Soil-transmitted helminth (STH) infections and malaria are parasitic diseases with enormous global health burdens. Research has demonstrated a relationship between each of these parasites and the gut microbiome, suggesting that the gut microbiota may be implicated in governing host susceptibility to diverse pathogens, and perhaps even coinfection by different pathogens, through similar microbiome-influenced pathways. Here, we have derived a first microbiome community profile associated with STH infections in Odisha, India, and tested the hypothesis that the gut microbiome can modulate host susceptibility to multiple parasite infections through the same pathways. This study revealed several bacterial taxa negatively associated with specific STH infections, including Lactobacillus and Lachnospiracaea. Our results also suggest that relative abundance of Lactobacillus is driven by the STH infection status more so than by the Plasmodium infection status. This study contributes to efforts to understand the effects of the microbiome on host susceptibility to parasitic infections in endemic communities.
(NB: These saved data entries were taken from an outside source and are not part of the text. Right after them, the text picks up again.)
-- ==== Sys2Proof/Machine/Schedule.lean ====
section
/-! DEFINITION. Which instruction a step runs: taking the next statement of the schedule and forming its decode word; the pseudo-statements; and how one decode word is made the next to run (spec/30_encoding.md R72 to R81, spec/40_receiver.md R100, spec/41_mapper.md R130, spec/60_exceptions.md R164 to R169). -/

namespace Sys2Proof.Machine

/-- The instruction an input event selects (R100). -/
def selectRx (e : RxEvent) (s : State) : Instr := decodeRx (rxWord s e) (gHit s)

/-- The instruction a MAP step selects (R130). -/
def selectMap (s : State) : Instr := decodeMap (mapWord s)

/-- The instruction the next step runs and the state it runs in: the next statement is consumed, one
per step (R80, R164).  With no statement left the environment has no undelivered event, and the only
enabled step is a MAP step (R166, R211; DEDUCED, safe, notes/assumptions/6.md).  A configuration
outside R9 is refused (R10), and so is an illegal schedule word (R80). -/
def fetch (s : State) : Except Refusal (Instr × State) :=
  if s.cfg.wf then
    match s.schedule with
    | [] => .ok (selectMap s, s)
    | w :: rest =>
      match decodeStatement w with
      | .ok (.rx e) => .ok (selectRx e s, { s with schedule := rest })
      | .ok .map => .ok (selectMap s, { s with schedule := rest })
      | .error _ => .error .illegalScheduleWord
  else .error .illegalConfiguration

/-- `FRAME sc: d1 … dn` (R81): BRK 0x00, B sc, then one B per data slot. -/
def frameStatements (sc : Byte) (ds : List Byte) : List Statement :=
  .brk 0#8 :: .byte sc :: ds.map .byte

/-- `DMX d1 … dn` expands to `FRAME 0x00: d1 … dn` (R81). -/
def dmxStatements (ds : List Byte) : List Statement := frameStatements 0#8 ds

/-- `CYCLE` from a poll with no RX statement inside (R81): one MAP if the flag is 0, else
NumChannels + 2 of them. -/
def cycleStatements (c : Config) (flag : Bool) : List Statement :=
  List.replicate (if flag then c.numChannels + 2 else 1) .map

/-- A schedule from statements (R80). -/
def scheduleOf (sts : List Statement) : List SchedWord := sts.map encodeStatement

/-- The addr_ctr that makes g_hit what a decode word asks for: one before StartAddress for a hit,
StartAddress itself for a miss (R72). -/
def addrForGuard (s : State) (hit : Bool) : Nat :=
  if hit then (startAddress s).toNat - 1 else (startAddress s).toNat

/-- Make an RX decode word the one the next step forms: rx_state from its code, the event put first
in the schedule; and only where the word needs it, addr_ctr for the guard, FePolicy for fe' = 1
outside Idle (R72), and fcc within the range R113 gives Receiving (notes/assumptions/14.md). -/
def placeRx (rw : RxWord) (hit : Bool) (s : State) : State :=
  let r := rxOfCode (rw.extractLsb' 9 2)
  let fe := rw.getLsbD 8
  { s with
    cfg := if fe ∧ r ≠ .idle then { s.cfg with fePolicy := .resetToIdle } else s.cfg
    rxState := r
    addrCtr := if r = .frameStarted then addrForGuard s hit else s.addrCtr
    fcc := if r = .receiving ∧ ¬ (1 ≤ s.fcc ∧ s.fcc < s.cfg.numChannels) then 1 else s.fcc
    schedule := encodeStatement (.rx ⟨fe, rxData rw⟩) :: s.schedule }

/-- Make a MAP decode word the one the next step forms: map_phase and update_pending from its bits,
and a MAP statement put first in the schedule (R75). -/
def placeMap (mw : MapWord) (s : State) : State :=
  { s with
    mapPhase := phaseOfCode (mw.extractLsb' 1 2)
    updatePending := mw.getLsbD 0
    schedule := encodeStatement .map :: s.schedule }

/-- The state whose next step runs the instruction of a table word (see `tableWord`); a rejected
word changes nothing. -/
def placeTableWord (nbits w : Nat) (s : State) : State :=
  match tableWord nbits w with
  | .ok (.rx rw hit) => placeRx rw hit s
  | .ok (.map mw) => placeMap mw s
  | .error _ => s

end Sys2Proof.Machine
end

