-- ==== Sys2Proof/Safety.lean ====
section
/-! DEFINITION. The terms claims are made in: the invariant of every reachable state, finite and infinite runs, quiescence, the views of the two agents, delivering statements to a state, and the premises for frame claims. -/

namespace Sys2Proof.Machine

/-- What R29 and R163 say of an output event: a channel index below NumChannels, a target within
[ActuatorMin, ActuatorMax] that fits in OutWidth bits. -/
def OutEvent.inRange (c : Config) : OutEvent → Prop
  | .breakSeen => True
  | .setPosition idx value =>
    idx < c.numChannels ∧ c.actuatorMin ≤ value ∧ value ≤ c.actuatorMax ∧ value < 2 ^ c.outWidth
  | .chanActive idx _ => idx < c.numChannels

/-- The invariant of every state reachable from reset (R113, R136, R137), with the canonical form of
the memory and the widths of R24, R25 and R28. -/
structure State.Inv (s : State) : Prop where
  cfg_legal : s.cfg.wf = true
  addrCtr_fits : s.addrCtr < 2 ^ s.cfg.addrCtrWidth
  /-- R113 (b) -/
  fcc_le : s.fcc ≤ s.cfg.numChannels
  /-- R113 (a) -/
  receiving : s.rxState = .receiving → 1 ≤ s.fcc ∧ s.fcc ≤ s.cfg.numChannels - 1
  /-- R113 (d): leaving Idle takes an RX_IDLE_BREAK, and each emits BreakSeen. -/
  break_seen : s.rxState ≠ .idle → OutEvent.breakSeen ∈ s.output
  /-- R101, R104: the counter is 0 until the first slot after the start code. -/
  addrCtr_zero : s.rxState = .breakDetected → s.addrCtr = 0
  /-- R106, R107: in FrameStarted the slot StartAddress has not come yet. -/
  before_window : s.rxState = .frameStarted → s.addrCtr < (startAddress s).toNat
  /-- R136 -/
  phase_legal : s.mapPhase ≠ .reserved
  /-- R140 -/
  mapIdx_lt : s.mapIdx < s.cfg.numChannels
  /-- R131, R27: MAP alone clears the flag, so it is still 1 when MAP is about to clear it. -/
  clear_pending : s.mapPhase = .clear → s.updatePending = true
  buf_canonical : Memory.wf s.cfg s.buf = true
  /-- R29, R163 -/
  output_inRange : ∀ e ∈ s.output, e.inRange s.cfg

/-- A schedule without illegal words (R80). -/
def legalSchedule (ws : List SchedWord) : Prop := ∀ w ∈ ws, ∃ st, decodeStatement w = .ok st

/-- The states of the runs of R211: steps from the reset of any legal configuration, any value on
the base_address port and any schedule. -/
inductive Reachable : State → Prop where
  | start (c : Config) (basePort : BaseAddr) (ws : List SchedWord) (h : c.wf = true) :
      Reachable { State.resetWith c basePort with schedule := ws }
  | step {s t : State} (hs : Reachable s) (h : step s = .next t) : Reachable t

/-- R211: no undelivered input event (what is left of the schedule, if anything, is MAP steps), MAP
at Poll, the flag 0. -/
def State.quiescent (s : State) : Prop :=
  (∀ w ∈ s.schedule, decodeStatement w = .ok .map) ∧ s.mapPhase = .poll ∧ s.updatePending = false

/-- Put statements before what is left of the schedule. -/
def State.feed (sts : List Statement) (s : State) : State :=
  { s with schedule := scheduleOf sts ++ s.schedule }

/-- An infinite run from `s` (R211): each step runs the next statement of an endless interleaving and
answers the next state.  A finite list of schedule words in State cannot hold such a run, so the
statements are fed one by one. -/
structure InfiniteRun (s : State) (sts : Nat → Statement) (σ : Nat → State) : Prop where
  start : σ 0 = s
  next : ∀ n, step ((σ n).feed [sts n]) = .next (σ (n + 1))

/-- Weak fairness of MAP steps (R166): a MAP step is enabled in every reachable state, so it is
taken again and again. -/
def mapFair (sts : Nat → Statement) : Prop := ∀ n, ∃ m, n ≤ m ∧ sts m = .map

/-- What the next `k` steps run: each instruction with the state it runs in, up to the first step
that stops. -/
def history : Nat → State → List (Instr × State)
  | 0, _ => []
  | k + 1, s =>
    match fetch s with
    | .ok (i, t) =>
      (i, t) :: match exec i t with
        | .next u => history k u
        | .fault _ => []
        | .refused _ => []
    | .error _ => []

/-- No MAP_CLEAR among these steps. -/
def noClear (h : List (Instr × State)) : Prop := ∀ p ∈ h, ∀ f, p.1 ≠ .mapClear f

/-- The input events of a list of statements, in order. -/
def rxEvents : List Statement → List RxEvent
  | [] => []
  | .rx e :: sts => e :: rxEvents sts
  | .map :: sts => rxEvents sts

/-- Events with fe = 0 from data bytes. -/
def bytes (ds : List Byte) : List RxEvent := ds.map fun d => ⟨false, d⟩

/-- What RX owns or reads of the state (R21): everything it can depend on. -/
structure RxView where
  cfg : Config
  baseAddress : BaseAddr
  rxState : RxState
  addrCtr : Nat
  fcc : Nat
  buf : Memory
deriving DecidableEq, Repr

def State.rxView (s : State) : RxView :=
  ⟨s.cfg, s.baseAddress, s.rxState, s.addrCtr, s.fcc, s.buf⟩

/-- What MAP owns or reads of the state (R21, R77): everything it can depend on. -/
structure MapView where
  cfg : Config
  buf : Memory
  updatePending : Bool
  mapPhase : MapPhase
  mapIdx : Nat
deriving DecidableEq, Repr

def State.mapView (s : State) : MapView :=
  ⟨s.cfg, s.buf, s.updatePending, s.mapPhase, s.mapIdx⟩

/-- The events of one whole cycle over a buffer (R139). -/
def cycleEvents (c : Config) (b : Nat → Byte) : List OutEvent :=
  (List.range c.numChannels).flatMap fun i => channelEvents c i (b i)

/-- At least StartAddress − 1 + NumChannels data slots (R115, R205). -/
def coversWindow (s : State) (ds : List Byte) : Prop :=
  (startAddress s).toNat - 1 + s.cfg.numChannels ≤ ds.length

/-- Slot StartAddress + i of a frame's data bytes, whose slots are numbered from 1 (R51, R115). -/
def windowByte (s : State) (ds : List Byte) (i : Nat) : Byte :=
  ds.getD ((startAddress s).toNat - 1 + i) 0#8

/-! ## The premises for frame claims (R205) -/

/-- A DMX frame as the line carries it: the break, whose byte is not examined (R71), the start code,
and the data slots up to the next break. -/
structure Frame where
  brk : Byte
  startCode : Byte
  slots : List Byte
deriving DecidableEq, Repr

/-- The events of a frame whose break is one event with fe = 1 and whose other events have fe = 0. -/
def Frame.events (f : Frame) : List RxEvent := ⟨true, f.brk⟩ :: ⟨false, f.startCode⟩ :: bytes f.slots

/-- The frame as statements of a schedule. -/
def Frame.statements (f : Frame) : List Statement := f.events.map .rx

/-- OneFePerBreak: the input sequence is these frames, every break exactly one event with fe = 1 and
no other event with fe = 1.  Bytes may come before the first break (R192).
DESIGN CHOICE (safe, log entry 22): R205 does not speak of a finite input that ends on a break event;
every frame here has its start code, so such an input does not meet the premise. -/
def oneFePerBreak (frames : List Frame) (es : List RxEvent) : Prop :=
  ∃ ds, es = bytes ds ++ frames.flatMap Frame.events

/-- NullStartCode: the event after each break has data = 0x00. -/
def nullStartCode (frames : List Frame) : Prop := ∀ f ∈ frames, f.startCode = 0#8

/-- FrameCoversWindow: every frame has the data slots to fill the window before the next break.
DESIGN CHOICE (safe, log entry 22): R205 does not speak of a finite input that ends inside its last
frame, where no next break comes; the last frame, too, must cover the window here. -/
def frameCoversWindow (s : State) (frames : List Frame) : Prop :=
  ∀ f ∈ frames, coversWindow s f.slots

/-- The RX instructions of a frame whose window capture has not begun, and those that break it off:
all but RX_RCV_STORE and RX_IDLE_IGNORE.  Inside a MAP cycle they belong to the next frame, not to
the one the cycle drives. -/
def ofNextFrame : Instr → Bool
  | .rxIdleBreak _ | .rxBdStart | .rxBdAbort _ | .rxFsSkip _ | .rxFsFirst _
  | .rxBdFe _ | .rxFsFe _ | .rxRcvFe _ | .rxDefault => true
  | .rxIdleIgnore _ | .rxRcvStore _
  | .mapPoll _ | .mapClear _ | .mapChan _ | .mapReserved _ => false

/-- CaptureIsolated, over what a run did: no MAP_CLEAR between a frame's RX_FS_FIRST and its last
RX_RCV_STORE, which is while RX is in Receiving; and no RX step of the next frame inside a MAP cycle,
which is from the MAP_POLL that finds the flag 1 to the last MAP_CHAN, while map_phase is not Poll. -/
def captureIsolated (h : List (Instr × State)) : Prop :=
  ∀ p ∈ h, (∀ f, p.1 = .mapClear f → p.2.rxState ≠ .receiving)
    ∧ (ofNextFrame p.1 = true → p.2.mapPhase = .poll)

/-- Output events other than BreakSeen: what MAP emitted (R130). -/
def mapEvents (es : List OutEvent) : List OutEvent := es.filter (· != .breakSeen)

end Sys2Proof.Machine
end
The gut microbiome consists of trillions of bacteria, which exert powerful effects on host nutrition, development, and immunity.1,2 Dysbiotic microbiomes, often with reduced diversity, have been implicated in numerous chronic inflammatory conditions, including obesity, allergies, irritable bowel syndrome, and type I diabetes.3,4 Gut microbiomes are also known to modulate host susceptibility to infectious pathogens, particularly intestinal parasites, via effects on both local and systemic immune responses.5–7 Recent human field studies, for example, have reported increased diversity among microbiomes of helminth-infected subjects, suggesting a protective role against inflammatory disease in the host.7–10 Helminths that reside in the gut can directly affect the immune system and are thought to benefit indirectly from mutualistic relationships with enteric microbes that can influence immune responses at the intestinal mucosa.10,11 Although less intuitive, there is evidence that gut microbiota can also associate with Plasmodium parasites, perhaps through interactions mediated by the immune system.12 A mouse study reported a negative association of Bifidobacterium and Lactobacillus with severe malaria, and a human field study reported a negative association of Bifidobacterium, Streptococcus, and Enterobacteriaceae with Plasmodium falciparum infection.13,14 Another study has indicated that gut helminths may also be associated with enteric Lactobacilli species,6 suggesting the intriguing possibility that the gut microbiota may be implicated in governing host susceptibility to diverse pathogens, and perhaps even coinfection by different pathogens, through similar microbiome-influenced pathways.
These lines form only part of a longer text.